Is the frequency of intense tornadoes increasing?

Posted on 14 January 2016

Spoiler: I don't know and nor does anyone else.

One of the predictions that some people have made about the effect of global warming is the increase in frequency and intensity of severe weather events such as tornadoes. Unfortunately, the analysis of records of such events is hampered by a lack of reliable data across a long enough time span. A particular concern is the sampling bias introduced as techniques for recording these events have improved over the years: more recent records are likely to have a higher proportion of weaker tornadoes that earlier, less sensitive techniques would have overlooked.

Further problems are introduced by the metric used to assess the strength of a tornado: until 2007, the Fujita scale was widely used. This associates the tornado with a number 0-5 on the basis of the amount of damage it does to human-built structures and vegetation. There is obviously an element of subjectivity in this assessment and its accuracy is limited by the knowledge or assumptions about the strength of construction of the damaged buildings.

For this reason, the wind speeds associated with each point on the Fujita scale are known to be inaccurate. Therefore, in 2007 the Enhanced Fujita scale was introduced in the United States and Canada which aimed to better align the tornado intensity scale with the damage observed.

Disclaimer: The following mini-project is more intended to illustrate the way Python can be used to obtain and analyse data sets than a serious attempt to answer the question in its title.

The United States' National Weather Service's Storm Prediction Center records details about severe weather events in the United States and its database of past events can be visualized on their website. It also makes the database available to download as a series of gzipped CSV files organised by year, both by HTTP and FTP.

To see if there is any trend in the frequency of intense tornadoes, we're going to download this data from the FTP site using Python. The names of the files we're interested in take the form

StormEvents_details-ftp_v1.0_d1950_c20150826.csv.gz

where d1950 is the year that the data apply to and c20150826 is the date that the file was created (this can vary for each of the files).

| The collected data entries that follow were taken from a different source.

/-- The major and the format fields of an instruction word, and its literal if it reads one. An
event has no encoding. -/
def encBody : Instr → Option (BitVec 6 × Fields × Option Word)
  | .nop _ => some (0x00, fmtZ 0 0, none)
  | .yield _ => some (0x00, fmtZ 1 0, none)
  | .bkpt _ t => some (0x00, fmtZ 2 t, none)
  | .bra _ off => some (0x01, [⟨21, off⟩], none)
  | .brx _ a => some (0x02, fmtR2 0 0 a 0, none)
  | .call _ d l => some (0x02, fmtR2 1 d 0 0, some l)
  | .callx _ d a => some (0x02, fmtR2 2 d a 0, none)
  | .ret _ a => some (0x02, fmtR2 3 0 a 0, none)
  | .exit _ => some (0x03, fmtR2 0 0 0 0, none)
  | .meet _ d l => some (0x03, fmtR2 1 d 0 0, some l)
  | .setm _ a => some (0x03, fmtR2 2 0 a 0, none)
  | .getm _ d => some (0x03, fmtR2 3 d 0 0, none)
  | .rgn _ => some (0x04, fmtZ 0 0, none)
  | .trap _ t => some (0x04, fmtZ 1 t, none)
  | .addI32 _ d a b => some (0x08, fmtR 0 d a b, none)
  | .subI32 _ d a b => some (0x08, fmtR 1 d a b, none)
  | .addxN32 _ d a b => some (0x08, fmtR 2 d a b, none)
  | .subxN32 _ d a b => some (0x08, fmtR 3 d a b, none)
  | .addI64 _ d a b => some (0x09, fmtR 0 d a b, none)
  | .subI64 _ d a b => some (0x09, fmtR 1 d a b, none)
  | .mulwI32 _ d a b => some (0x09, fmtR 2 d a b, none)
  | .madwI32 _ d a b => some (0x09, fmtR 3 d a b, none)
  | .addI32Imm _ d a imm => some (0x0A, [⟨6, d⟩, ⟨6, a⟩, ⟨9, imm⟩], none)
  | .mulI32 _ d a b => some (0x0B, fmtR 0 d a b, none)
  | .mulhiI32 _ d a b => some (0x0B, fmtR 1 d a b, none)
  | .mulhiN32 _ d a b => some (0x0B, fmtR 2 d a b, none)
  | .madI32 _ d a b => some (0x0B, fmtR 3 d a b, none)
  | .divI32 _ d a b => some (0x0C, fmtR 0 d a b, none)
  | .divN32 _ d a b => some (0x0C, fmtR 1 d a b, none)
  | .remI32 _ d a b => some (0x0C, fmtR 2 d a b, none)
  | .remN32 _ d a b => some (0x0C, fmtR 3 d a b, none)
  | .andB32 _ d a b => some (0x0D, fmtR 0 d a b, none)
  | .orB32 _ d a b => some (0x0D, fmtR 1 d a b, none)
  | .xorB32 _ d a b => some (0x0D, fmtR 2 d a b, none)
  | .andnB32 _ d a b => some (0x0D, fmtR 3 d a b, none)
  | .minI32 _ d a b => some (0x0E, fmtR 0 d a b, none)
  | .minN32 _ d a b => some (0x0E, fmtR 1 d a b, none)
  | .maxI32 _ d a b => some (0x0E, fmtR 2 d a b, none)
  | .maxN32 _ d a b => some (0x0E, fmtR 3 d a b, none)
  | .shlB32 _ d a b => some (0x0F, fmtR 0 d a b, none)
  | .shrN32 _ d a b => some (0x0F, fmtR 1 d a b, none)
  | .shrI32 _ d a b => some (0x0F, fmtR 2 d a b, none)
  | .bpermB32 _ d a b => some (0x0F, fmtR 3 d a b, none)
  | .shlB32Imm _ d a n => some (0x10, fmtH 0 d a n, none)
  | .shrN32Imm _ d a n => some (0x10, fmtH 1 d a n, none)
  | .shrI32Imm _ d a n => some (0x10, fmtH 2 d a n, none)
  | .rotB32 _ d a n => some (0x10, fmtH 3 d a n, none)
  | .popcB32 _ d a => some (0x10, fmtH 4 d a 0, none)
  | .clzB32 _ d a => some (0x10, fmtH 5 d a 0, none)
  | .absI32 _ d a => some (0x10, fmtH 6 d a 0, none)
  | .negI32 _ d a => some (0x10, fmtH 7 d a 0, none)
  | .bfxN32 _ d a b => some (0x11, fmtR 0 d a b, none)
  | .bfxI32 _ d a b => some (0x11, fmtR 1 d a b, none)
  | .bfiB32 _ d a b => some (0x11, fmtR 2 d a b, none)
  | .movi _ d imm => some (0x12, fmtK d imm, none)
  | .movhi _ d imm => some (0x13, fmtK d imm, none)
  | .cmp _ t cc pd a b =>
    some (0x18, [⟨3, pd⟩, ⟨3, cc.code⟩, ⟨6, a⟩, ⟨6, b.bField⟩, ⟨1, b.sBit⟩, ⟨2, t.code⟩], none)
  | .cmpi _ cc pd a imm => some (0x19, [⟨3, pd⟩, ⟨3, cc.code⟩, ⟨6, a⟩, ⟨9, imm⟩], none)
  | .fcmp _ cc pd a b =>
    some (0x1A, [⟨3, pd⟩, ⟨3, cc.code⟩, ⟨6, a⟩, ⟨6, b.bField⟩, ⟨1, b.sBit⟩, ⟨2, 0⟩], none)
  | .sel _ d a b p => some (0x1B, fmtO p d a b, none)
  | .movB32 _ d a => some (0x1C, fmtO 0 d a 0, none)
  | .movB64 _ d a => some (0x1C, fmtO 1 d a 0, none)
  | .movLit _ d l => some (0x1C, fmtO 2 d 0 0, some l)
  | .movB32S _ d u => some (0x1C, [⟨6, d⟩, ⟨6, 0⟩, ⟨1, 0⟩, ⟨5, u⟩, ⟨3, 3⟩], none)
  | .xset _ k a => some (0x1C, [⟨4, 0⟩, ⟨2, k⟩, ⟨6, a⟩, ⟨1, 0⟩, ⟨5, 0⟩, ⟨3, 4⟩], none)
  | .xidx _ k a => some (0x1C, [⟨4, 0⟩, ⟨2, k⟩, ⟨6, a⟩, ⟨1, 1⟩, ⟨5, 0⟩, ⟨3, 4⟩], none)
  | .rdx _ d k => some (0x1C, [⟨6, d⟩, ⟨4, 0⟩, ⟨2, k⟩, ⟨6, 0⟩, ⟨3, 5⟩], none)
  | .wrx _ k a => some (0x1C, [⟨4, 0⟩, ⟨2, k⟩, ⟨6, a⟩, ⟨6, 0⟩, ⟨3, 6⟩], none)
  | .plop _ op pd pa na pb nb =>
    some (0x1C, [⟨3, pd⟩, ⟨3, pa⟩, bitOf na, ⟨3, pb⟩, bitOf nb, ⟨2, op.code⟩, ⟨5, 0⟩, ⟨3, 7⟩],
      none)
  | .ld _ d a sb sz off => some (0x1D, fmtM d a sb 0 sz, some off)
  | .st _ d a sb sz off => some (0x1D, fmtM d a sb 1 sz, some off)
  | .addF32 _ d a b => some (0x20, fmtR 0 d a b, none)
  | .subF32 _ d a b => some (0x20, fmtR 1 d a b, none)
  | .mulF32 _ d a b => some (0x20, fmtR 2 d a b, none)
  | .fmaF32 _ d a b => some (0x20, fmtR 3 d a b, none)
  | .minF32 _ d a b => some (0x21, fmtR 0 d a b, none)
  | .maxF32 _ d a b => some (0x21, fmtR 1 d a b, none)
  | .absF32 _ d a => some (0x21, fmtR2 2 d a 0, none)
  | .negF32 _ d a => some (0x21, fmtR2 3 d a 0, none)
  | .addF16x2 _ d a b => some (0x22, fmtR 0 d a b, none)
  | .mulF16x2 _ d a b => some (0x22, fmtR 1 d a b, none)
  | .fmaF16x2 _ d a b => some (0x22, fmtR 2 d a b, none)
  | .maxF16x2 _ d a b => some (0x22, fmtR 3 d a b, none)
  | .addBf16x2 _ d a b => some (0x23, fmtR 0 d a b, none)
  | .mulBf16x2 _ d a b => some (0x23, fmtR 1 d a b, none)
  | .fmaBf16x2 _ d a b => some (0x23, fmtR 2 d a b, none)
  | .maxBf16x2 _ d a b => some (0x23, fmtR 3 d a b, none)
  | .pmergeF32 _ d a b => some (0x24, fmtR2 0 d a b, none)
  | .cvt _ d a tD tS rz =>
    some (0x28, [⟨6, d⟩, ⟨6, a⟩, ⟨4, tD.code⟩, ⟨4, tS.code⟩, bitOf rz], none)
  | .scalex _ d a t => some (0x29, [⟨6, d⟩, ⟨6, a⟩, ⟨4, t.code⟩, ⟨5, 0⟩], none)
  | .ex2F32 _ d a sb => some (0x2A, fmtF 0 d a sb, none)
  | .lg2F32 _ d a sb => some (0x2A, fmtF 1 d a sb, none)
  | .rcpF32 _ d a sb => some (0x2A, fmtF 2 d a sb, none)
  | .rsqF32 _ d a sb => some (0x2A, fmtF 3 d a sb, none)
  | .sinF32 _ d a sb => some (0x2A, fmtF 4 d a sb, none)
  | .cosF32 _ d a sb => some (0x2A, fmtF 5 d a sb, none)
  | .uaddI32 _ d a b => some (0x2C, fmtU 0 d a b, none)
  | .usubI32 _ d a b => some (0x2C, fmtU 1 d a b, none)
  | .umulI32 _ d a b => some (0x2C, fmtU 2 d a b, none)
  | .umovlB32 _ d l => some (0x2C, fmtU 3 d 0 0, some l)
  | .uandB32 _ d a b => some (0x2D, fmtU 0 d a b, none)
  | .uorB32 _ d a b => some (0x2D, fmtU 1 d a b, none)
  | .ushlB32 _ d a b => some (0x2D, fmtU 2 d a b, none)
  | .ushrN32 _ d a b => some (0x2D, fmtU 3 d a b, none)
  | .sld _ d a sb sp sz off =>
    some (0x2E, [⟨1, 0⟩, ⟨5, d⟩, ⟨1, 0⟩, ⟨5, a⟩, ⟨4, sb⟩, ⟨2, sp.code⟩, ⟨3, sz.code⟩], some off)
  | .voteAll _ pd na pa => some (0x30, fmtVote 0 0 pd na pa, none)
  | .voteAny _ pd na pa => some (0x30, fmtVote 1 0 pd na pa, none)
  | .voteBallot _ d na pa =>
    some (0x30, [⟨1, 0⟩, ⟨5, d⟩, ⟨2, 0⟩, bitOf na, ⟨3, pa⟩, ⟨6, 0⟩, ⟨1, 0⟩, ⟨2, 2⟩], none)
  | .rdfl _ d a => some (0x30, [⟨1, 0⟩, ⟨5, d⟩, ⟨6, a⟩, ⟨6, 0⟩, ⟨1, 0⟩, ⟨2, 3⟩], none)
  | .shflIdx _ d a b => some (0x31, fmtR 0 d a b, none)
  | .shflUp _ d a b => some (0x31, fmtR 1 d a b, none)
  | .shflDown _ d a b => some (0x31, fmtR 2 d a b, none)
  | .shflXor _ d a b => some (0x31, fmtR 3 d a b, none)
  | .bar _ => some (0x32, fmtR2 0 0 0 0, none)
  | .gbar _ s => some (0x32, fmtR 1 0 0 (.u s), none)
  | .bcast _ d a s => some (0x32, fmtR 2 d a (.u s), none)
  | .grow _ k => some (0x33, [⟨6, 0⟩, ⟨6, 0⟩, ⟨3, 0⟩, ⟨3, k⟩, ⟨1, 0⟩, ⟨2, 0⟩], none)
  | .shrink _ k => some (0x33, [⟨6, 0⟩, ⟨6, 0⟩, ⟨3, 0⟩, ⟨3, k⟩, ⟨1, 0⟩, ⟨2, 1⟩], none)
  | .take _ d => some (0x33, fmtR2 2 d 0 0, none)
  | .spawn _ a => some (0x33, fmtR2 3 0 a 0, none)
  | .req _ d a sb sz => some (0x34, fmtM d a sb 0 sz, none)
  | .boinit _ a b => some (0x35, fmtR2 0 0 a b, none)
  | .boarrive _ d a => some (0x35, fmtR2 1 d a 0, none)
  | .bowait _ a b => some (0x35, fmtR2 2 0 a b, none)
  | .ldSpace _ d a sb sp sz off => some (0x38, fmtM d a sb sp.code sz, some off)
  | .stSpace _ d a sb sp sz off => some (0x39, fmtM d a sb sp.code sz, some off)
  | .atom _ d a b op ty c => some (0x3A, fmtO 0 d a b, litCtl op ty c)
  | .cas _ d a b ty c => some (0x3A, fmtO 1 d a b, litCtl .add ty c)
  | .ldAtomic _ d a ty c => some (0x3A, fmtO 2 d a 0, litCtl .add ty c)
  | .stAtomic _ a b ty c => some (0x3A, fmtO 3 0 a b, litCtl .add ty c)
  | .fence _ sc o => some (0x3B, [⟨3, sc.code⟩, ⟨3, o.code⟩, ⟨13, 0⟩, ⟨2, 0⟩], none)
  | .shedDropL1 _ a b => some (0x3B, fmtCctl 1 0 a b, none)
  | .shedCleanGrove _ a b => some (0x3B, fmtCctl 1 1 a b, none)
  | .shedDropL1All _ => some (0x3B, fmtCctl 1 2 0 0, none)
  | .warmGrove _ a b => some (0x3B, fmtCctl 2 0 a b, none)
  | .warmL1 _ a b => some (0x3B, fmtCctl 2 1 a b, none)
  | .claim _ m => some (0x3C, [⟨5, 0x00⟩, ⟨16, m⟩], none)
  | .rels _ m => some (0x3C, [⟨5, 0x01⟩, ⟨16, m⟩], none)
  | .kset _ k a b => some (0x3C, [⟨5, 0x02⟩, ⟨4, k⟩, ⟨5, a⟩, ⟨5, b⟩, ⟨2, 0⟩], none)
  | .ldt _ sb os a s => some (0x3C, fmtLdt 0x04 sb os a, litShape s)
  | .stt _ sb os a s => some (0x3C, fmtLdt 0x05 sb os a, litShape s)
  | .accz _ acc => some (0x3C, [⟨5, 0x08⟩, ⟨3, acc⟩, ⟨13, 0⟩], none)
  | .accld _ sb acc a => some (0x3C, fmtAcc 0x09 0 sb acc a, none)
  | .accst _ sb acc a => some (0x3C, fmtAcc 0x0A 0 sb acc a, none)
  | .accstBf16 _ sb acc a => some (0x3C, fmtAcc 0x0A 1 sb acc a, none)
  | .accstF16 _ sb acc a => some (0x3C, fmtAcc 0x0A 2 sb acc a, none)
  | .mxsave _ sb a => some (0x3C, fmtE 0x0C sb a 0, none)
  | .mxrest _ sb a => some (0x3C, fmtE 0x0D sb a 0, none)
  | .draw _ mode sb d acc ps =>
    some (0x3C, [⟨5, 0x10⟩, ⟨2, mode.code⟩, ⟨4, sb⟩, ⟨6, d⟩, ⟨4, 0⟩],
      litWord [⟨8, 0⟩, ⟨3, acc⟩, ⟨5, ps⟩, ⟨16, 0⟩])
  | .accept _ sb d accp accq ps =>
    some (0x3C, fmtE 0x11 sb d 0, litWord [⟨8, 0⟩, ⟨3, accp⟩, ⟨3, accq⟩, ⟨5, ps⟩, ⟨13, 0⟩])
  | .mma _ ta tb k acc oa ob =>
    some (0x3C, [⟨3, 5⟩, bitOf ta, bitOf tb, ⟨4, k⟩, ⟨3, acc⟩, ⟨4, oa⟩, ⟨4, ob⟩, ⟨1, 0⟩], none)
  | .strmIn _ sb a b s => some (0x3D, fmtE 0x00 sb a b, litShape s)
  | .strmOut _ sb a b s => some (0x3D, fmtE 0x01 sb a b, litShape s)
  | .gnode _ sb a => some (0x3D, fmtE 0x04 sb a 0, none)
  | .xform _ sb a b s x =>
    some (0x3D, fmtE 0x08 sb a b, litWord [⟨12, 0⟩, ⟨8, x⟩, ⟨12, s⟩])
  | .link _ sb a b => some (0x3D, fmtE 0x0C sb a b, none)
  | .unlink _ sb a => some (0x3D, fmtE 0x0D sb a 0, none)
  | .unlinkCmp _ sb a => some (0x3D, fmtE 0x0E sb a 0, none)
  | .segrd _ sb a => some (0x3D, fmtE 0x10 sb a 0, none)
  | .segrdRw _ sb a => some (0x3D, fmtE 0x11 sb a 0, none)
  | .gpw _ sb n b => some (0x3D, fmtE 0x14 sb n b, none)
  | .watch _ sb a d => some (0x3E, fmtE 0x00 sb a d, none)
  | .unwatch _ sb a => some (0x3E, fmtE 0x01 sb a 0, none)
  | .srd _ d y => some (0x3E, [⟨5, 0x02⟩, ⟨6, d⟩, ⟨10, y⟩], none)
  | .swr _ a y => some (0x3E, [⟨5, 0x03⟩, ⟨6, a⟩, ⟨10, y⟩], none)
  | .tret _ => some (0x3E, [⟨5, 0x04⟩, ⟨16, 0⟩], none)
  | .tlbinv _ sb a => some (0x3E, fmtE 0x08 sb a 0, none)
  | _ => none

Using Python's ftplib (part of the standard library) to connect via anonymous FTP, we can obtain the filenames we're interested in (we'll look at all events since 1975) as follows:

from ftplib import FTP
# connect to the FTP server and login anonymously
ftp = FTP('ftp.ncdc.noaa.gov')
ftp.login()
# navigate to the correct directory and get a list of all filenames
ftp.cwd('/pub/data/swdi/stormevents/csvfiles/')
filenames = ftp.nlst()

# retrieve a sorted list of the details files for events since year_min
details_files = []
year_min = 1975
for filename in filenames:
    if not filename.startswith('StormEvents_details-ftp_v1.0_d'):
        continue
    if int(filename[30:34]) >= year_min:
        details_files.append(filename)
details_files.sort()

Actually downloading the data can be done with ftp.retrbinary:

for filename in details_files:
    with open(filename, 'wb') as fo:
        ftp.retrbinary("RETR " + filename, fo.write)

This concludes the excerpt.